Breath hydrogen excretion as a screening test for the early diagnosis of necrotizing enterocolitis
H. W. Cheu, D. R. Brown and M. I. Rowe
Department of Surgery, Children's Hospital of Pittsburgh, PA.
We measured breath H2 excretion in 122 neonates from birth to 1 month of
age. The patients weighed less than 2000 g at birth and thus were at risk
for developing necrotizing enterocolitis (NEC). Hydrogen excretion was
normalized for the quality of the expired air by dividing by the carbon
dioxide pressure of the gas sample. The mean (+/- SD) peak H2/CO2 ratio was
significantly different between the seven patients who subsequently
developed NEC (9.4 +/- 2.7 ppm/mm Hg) and the 115 patients who did not (5.0
+/- 3.5 ppm/mm Hg). The prevalence of NEC was 5.7% in the present study.

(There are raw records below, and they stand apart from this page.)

/-- FWD_ALLOC: cells and a frame number are requested (R293). -/
def fwdAllocGo (len : Nat) (s : State) : State :=
  let none' := (((s.clr F.FWD_ALLOCRES_OK).set1 F.FWD_ALLOCRES_FAIL).clr F.FWD_ALLOCRES_FRAME).clr F.FWD_ALLOCRES_CELLS
  if len = 0 ∨ 1536 < len then none'
  else
    match fwdGrant len 4 s with
    | none => none'
    | some (f, s1) =>
      (((s1.set1 F.FWD_ALLOCRES_OK).clr F.FWD_ALLOCRES_FAIL).wr F.FWD_ALLOCRES_FRAME f.num).wr F.FWD_ALLOCRES_CELLS
        (cellsWord f.cells)

/-- The allocated and unsubmitted frame of a number. -/
def State.allocated (s : State) (n : Nat) : Option FwdFrame :=
  match s.frame n with
  | some f => if f.uses = 0 ∧ f.port = 4 then some f else none
  | none => none

/-- FWD_ALLOC, which a slice makes wait. -/
def fwdAlloc (len : Nat) (s : State) : State := if s.fwdSliced then fwdWait (.alloc len) s else fwdAllocGo len s

/-- FWD_SUBMIT under a location: an allocated frame enters the decision with the cells its length takes, or BADSUB sets (R267, R274,
R293). -/
def fwdSubmitGo (v code : Nat) (s : State) : State :=
  let n := bitsOf v 0 8
  let len := bitsOf v 8 11
  let c := bitsOf v 19 9
  let mode := bitOf v 28
  let bad := s.set1 F.FWD_LERR_BADSUB
  match s.allocated n with
  | none => bad
  | some f =>
    if f.len < len then bad
    else if !mode && (s.nctx ≤ c || !s.ctxValid c) then bad
    else if !s.on F.FWD_CTL_EN then fwdForget n (fwdDrop (F.FB_DROP 4) s)
    else
      let d := bitsOf v 33 3
      let s1 := s.modFrame n fun f => { f with
        len := len, cells := f.cells.take (cellCount len), typ := if bitOf v 38 then 3 else 0, born := s.now,
        loc := if mode || bitOf v 32 then some (code, d) else none }
      let col := bitsOf v 36 2
      fwdSettle n (if mode then fwdRoute n code d (some col) s1 else fwdOut n c (bitsOf v 29 3) col s1)

/-- FWD_SUBMIT, which a slice makes wait. -/
def fwdSubmit (v : Nat) (s : State) : State :=
  let code := s.rd F.FWD_SUBLOC_CODE
  if s.fwdSliced then fwdWait (.submit v code) s else fwdSubmitGo v code s

/-- FWD_FREE: an allocated frame is returned unsent, or BADSUB sets (R293). -/
def fwdFree (n : Nat) (s : State) : State :=
  match s.allocated n with
  | none => s.set1 F.FWD_LERR_BADSUB
  | some _ => fwdForget n s

/-- The bytes the receive FIFO of the host port holds. -/
def State.hostFill (s : State) : Nat := s.hp.rx.foldl (fun a f => a + f.data.length) 0

/-- A frame chosen for port p waits for the cipher engine (R303, R459). -/
def State.sealWaits (s : State) (p : Nat) : Bool :=
  s.fwd.waits.any fun w => match w with | .start e => e.port == p | _ => false

/-- No frame is on its way through column port p: none in transmission, none cutting through (R284, R287). -/
def State.portIdle (s : State) (p : Nat) : Bool :=
  s.fwd.txs.all (fun e => e.port != p) && s.fwd.cuts.all (fun c => c.egress != p || c.lost)

/-- Port p can start a frame (R284). -/
def State.canStart (s : State) (p : Nat) : Bool :=
  s.on F.FWD_CTL_EN && !s.on F.FWD_CTL_HOLDQ && !s.sealWaits p &&
    match p with
    | 0 => s.on F.MAC_CTL_EN && !s.on F.MAC_CTL_TXHALT && s.mac.tx.isNone
    | 1 => s.cpSends 0 && s.portIdle 1
    | 2 => s.cpSends 1 && s.portIdle 2
    | 3 => s.hostFill + 1536 ≤ 4096
    | _ => false

/-- A frame leaves its queue for its port; its class pays L (R281). -/
def egressTake (e : QEnt) (data : List Byte) (s : State) : State :=
  creditPay e.port e.cls e.len (s.modFwd fun x => { x with
    queue := x.queue.filter (· ≠ e)
    released := x.released.filter fun d => d.1 ≠ e.num
    txs := x.txs ++ [{ e with data := data }] })

/-- A frame for a context ends acked or sent (R286). -/
def fwdSent (e : QEnt) (s : State) : State :=
  entEnd e (match e.ctx with | some c => s.incCtx c 54 | none => s)

/-- A radio frame ends failed (R286). -/
def fwdFailed (e : QEnt) (s : State) : State :=
  entEnd e (match e.ctx with | some c => s.incCtx c 56 | none => s)

/-- A radio frame returns unsent: to the head of its class after a budget refusal, as it was built, else freed (R246, R286). -/
def fwdReturned (e : QEnt) (b : Built) (reason : Nat) (s : State) : State :=
  if reason = 7 ∨ reason = 8 then
    s.modFwd fun x => { x with txs := x.txs.filter fun d => d.num ≠ e.num ∨ d.port ≠ e.port,
                               queue := { e with data := [], built := some b } :: x.queue }
  else fwdDrop F.FWD_TXREFDROP (entEnd e s)

/-- The matching lane of radio settings (R245). -/
def State.matchLane (s : State) (ofs bw k : Nat) : Option Nat :=
  ((List.range 8).filter fun n => s.laneLive n && s.rd (F.LANE_OFS_OFS n) == ofs && s.rd (F.LANE_CFG_BW n) == bw &&
    bitOf (s.rd (F.LANE_CFG_ORD n)) (k - 5)).head?

/-! ### Ranks and instants (R43, R251, R252) -/

/-- How far after a network time the next instant of a schedule entry lies, in fractions: the cycles whose MCN modulo PER equals CYC,
at FRAC; at the wrap of MCN the pattern restarts from cycle 0 (R252). -/
def instantFrom (t per cyc frac : Nat) : Nat :=
  let m := t / 65536 % 2 ^ 32
  let f := t % 65536
  let p := max 1 per
  let d := (cyc + p - m % p) % p
  let d1 := if d = 0 ∧ frac < f then p else d
  let d2 := if 2 ^ 32 ≤ m + d1 then 2 ^ 32 - m + cyc else d1
  d2 * 65536 + frac - f

/-- How far before a network time the last instant of a schedule entry lies, in fractions (R252). -/
def instantBack (t per cyc frac : Nat) : Nat :=
  let m := t / 65536 % 2 ^ 32
  let f := t % 65536
  let p := max 1 per
  let d := (m % p + p - cyc) % p
  let d1 := if d = 0 ∧ f < frac then p else d
  let d2 := if m < d1 then m + 1 + ((2 ^ 32 - 1) % p + p - cyc) % p else d1
  d2 * 65536 + f - frac

/-- A schedule entry. -/
structure Sched where
  per : Nat
  cyc : Nat
  frac : Nat
  deriving DecidableEq, Repr

/-- Wake entry i. -/
def State.wakeSched (s : State) (i : Nat) : Sched := ⟨s.rd (F.MAC_WAKE_PER i), s.rd (F.MAC_WAKE_CYC i), s.rd (F.MAC_WAKE_FRAC i)⟩
/-- MAC_BCN. -/
def State.beaconSched (s : State) : Sched := ⟨s.rd F.MAC_BCN_PER, s.rd F.MAC_BCN_CYC, s.rd F.MAC_BCN_FRAC⟩
/-- The listen schedule of context c's peer. -/
def State.peerSched (s : State) (c : Nat) : Sched := ⟨s.ctxLe c 32 2, s.ctxLe c 34 2, s.ctxLe c 36 2⟩

/-- How far ahead the next instant of an entry lies for which act `key` is still to come, where the act comes `early` fractions before
its instant: an instant whose act has been done, since a step went back, does not have it again (R42, R252). -/
def State.instIn (s : State) (key early : Nat) (e : Sched) : Nat :=
  let a := match lookup s.mac.acted key with
    | some t => let x := (t + 1 + 2 ^ 48 - s.now) % 2 ^ 48; if x < 2 ^ 47 then x else 0
    | none => 0
  let d := max early a
  d + instantFrom ((s.now + d) % 2 ^ 48) e.per e.cyc e.frac

/-- The last instant whose act, `early` fractions before it, lies after `old` and not after `new`, where that act has not been done. -/
def State.instPassed (s : State) (key early old new : Nat) (e : Sched) : Option Nat :=
  let back := instantBack ((new + early) % 2 ^ 48) e.per e.cyc e.frac
  let t := (new + early + 2 ^ 48 - back % 2 ^ 48) % 2 ^ 48
  let done := match lookup s.mac.acted key with | some a => !later48 t a | none => false
  if back < (new + 2 ^ 48 - old) % 2 ^ 48 && !done then some t else none

/-- Act `key` of the schedules has been done for the instants up to a network time. -/
def markActed (key t : Nat) (s : State) : State :=
  { s with mac := { s.mac with acted := insert s.mac.acted key (t % 2 ^ 48) } }

/-- TB_UNC n cycle boundaries from now (R60). -/
def State.uncAfter (s : State) (n : Nat) : Nat := min 0xFFFF (s.rd F.TB_DRIFT_PPM * min (s.rd F.TB_SYNCAGE_AGE + n) 0xFFFFFFFF / 16)

/-- The guard of a receive window that opens n cycle boundaries from now: G0 + TB_UNC (R253). -/
def State.guardAfter (s : State) (n : Nat) : Nat := s.rd F.MAC_GUARD_G0 + s.uncAfter n

/-- How far before its entry's instant a lead instant lies that comes n cycle boundaries from now (R253, R254). -/
def State.leadAfter (s : State) (n : Nat) : Nat := s.guardAfter n + s.usFracs (s.rd F.MAC_LEAD_US)

/-- How far ahead an act lies that comes `g n` fractions before an instant d fractions ahead, n the cycle boundaries before the act: the
first network time that is not earlier than the instant less what it then comes before it. g grows by less than a cycle. -/
def nearing (now d : Nat) (g : Nat → Nat) : Nat :=
  let cycles (x : Nat) : Nat := (now % 65536 + x) / 65536
  let n0 := cycles (d - g 0)
  let n1 := cycles (d - g n0)
  if n1 = n0 then d - g n0
  else if cycles (d - g n1) = n1 then d - g n1
  else n0 * 65536 - now % 65536

/-- The device sends beacons (R257). -/
def State.bcnOn (s : State) : Bool := s.isConcentrator && s.on F.MAC_BCN_EN

/-- A use of rank 4 or 5 that lasts `us` yields to a use of a rank: an ack owed or sent, a beacon sent or due, an own window open or due
(R43, R251). -/
def State.yieldsTo (s : State) (us : Nat) : Option Nat :=
  let fr := s.usFracs us
  let bcn := match s.fe.tx, s.fe.req with
    | some t, _ => t.req.kind == .beacon
    | none, some r => r.kind == .beacon
    | _, _ => false
  let bcnNear := s.bcnOn && s.instIn 64 0 s.beaconSched ≤ fr
  let g := s.guardAfter 0
  let winNear := (List.range 32).any fun i => s.on (F.MAC_WAKE_EN i) && s.instIn (32 + i) g (s.wakeSched i) ≤ g + fr
  if s.mac.ackTx || !s.mac.owed.isEmpty then some 1
  else if bcn || bcnNear then some 2
  else if s.on F.MAC_STAT_WIN || winNear then some 3
  else none

/-! ### Starting a frame (R284) -/

/-- MAC_TXSTAT takes the result of a frame. -/
def txResult (result attempts : Nat) (s : State) : State :=
  (s.wr F.MAC_TXSTAT_RESULT result).wr F.MAC_TXSTAT_ATTEMPTS attempts

/-- The MAC takes a radio frame: its assessment follows; AR = 1 without a matching lane returns it unsent (R245, R248). -/
def macBegin (e : QEnt) (c : Nat) (b : Built) (s : State) : State :=
  let r := s.entReq e c
  let lane := s.matchLane r.ofs r.bw r.k
  if b.ar && lane.isNone then fwdReturned e b 0 (txResult 7 b.attempts s)
  else
    let x : MacTx :=
      { q := { e with data := b.bytes }, frame := b.bytes, slv := b.slv, fcnt := b.fcnt, ar := b.ar,
        sched := s.ctxFlag c 2, k := r.k, bw := r.bw, rate := r.rate, npre := r.npre, ofs := r.ofs, idx := r.idx,
        lane := lane, prof := s.ctxProf c, attempts := b.attempts, fails := b.fails, busies := b.busies }
    { s with mac := { s.mac with tx := some x } }.set1 F.MAC_STAT_TXACT

/-- What a frame for context c is sent as: as it was built before, or built now (R246, R277). -/
def entBuild (e : QEnt) (c : Nat) (s : State) : Option Built × State :=
  match e.built with
  | some b => (some b, s)
  | none => fwdBuild e c s

/-- A chosen frame is built for its port and starts there (R277, R284). -/
def egressGo (e : QEnt) (s : State) : State :=
  match e.ctx with
  | none => s
  | some c =>
    match entBuild e c s with
    | (none, s1) => entEnd e s1
    | (some b, s1) =>
      let s2 := egressTake e b.bytes s1
      let e2 := { e with data := b.bytes, built := none }
      match e.port with
      | 0 => macBegin e2 c b s2
      | 3 => fwdSent e2 { s2 with hp := { s2.hp with rx := s2.hp.rx ++ [{ cls := e.cls, data := b.bytes }] } }
      | _ => s2

/-- A self-test slice of the cipher engine runs. -/
def State.ciphSliced (s : State) : Bool := s.bistPart == some 10

/-- The chosen frame is to be secured, which it has not been before. -/
def State.toSeal (s : State) (e : QEnt) : Bool := e.built.isNone && e.ctx.any fun c => s.ctxSlv c != 0

/-- A chosen frame starts; one that is to be secured waits during a slice of the cipher engine (R303, R320, R459). -/
def egressStart (e : QEnt) (s : State) : State :=
  if s.ciphSliced && s.toSeal e then fwdWait (.start e) s else egressGo e s

/-- The frame for a peer's slot that the radio is offered, at rank 4 (R43, R284). -/
def radioSlot (s : State) : Option QEnt × State := egressPick s.inSlot 0 classes s

/-- The other frame that the radio is offered, at rank 5. -/
def radioOther (s : State) : Option QEnt × State := egressPick (fun e => !s.inSlot e) 0 classes s

/-- The rank of the use to which a waiting radio frame must yield (R43, R251). -/
def State.radioYields (s : State) (e : QEnt) : Option Nat :=
  e.ctx.bind fun c => s.yieldsTo (s.radioUs (s.entReq e c) (s.egressAr c))

/-- A chosen frame that waited for the cipher engine starts, where it is still queued and its port can start it (R284, R459). -/
def egressWaited (e : QEnt) (s : State) : State :=
  if s.fwd.queue.contains e && s.canStart e.port && (e.port != 0 || (s.radioYields e).isNone) then egressGo e s else s

/-! A retry that was deferred is offered again before the queued frames of its rank (notes/assumptions/26.md). -/

/-- The TX request of a frame in sending. -/
def MacTx.req (x : MacTx) (nid : Nat) : TxReq :=
  { kind := .data, k := x.k, bw := x.bw, rate := x.rate, chk := x.slv, npre := x.npre, nid := nid, ofs := x.ofs, idx := x.idx,
    payload := if x.slv = 0 then withCrc x.frame else x.frame }

/-- The deferred retry toward scheduled peers, of rank 4, or the other one, of rank 5, that is offered first (R42, R43). -/
def State.dueRetry (s : State) (sched : Bool) : Option MacTx := s.mac.waits.find? fun x => x.due && x.sched == sched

Defining a positive test as one with a ratio value of greater than or equal
to 8.0 ppm/mm Hg, the resulting screening test had a sensitivity of 86% and
a specificity of 90%. The screening test yielded a 33% predictive value of
a positive test and a 99% predictive value of a negative test. High H2
excretion occurred eight to 28 hours before the earliest clinical signs of
NEC. Breath H2 excretion is a simple noninvasive test that may be useful in
the management of the premature neonate at risk for the development of NEC.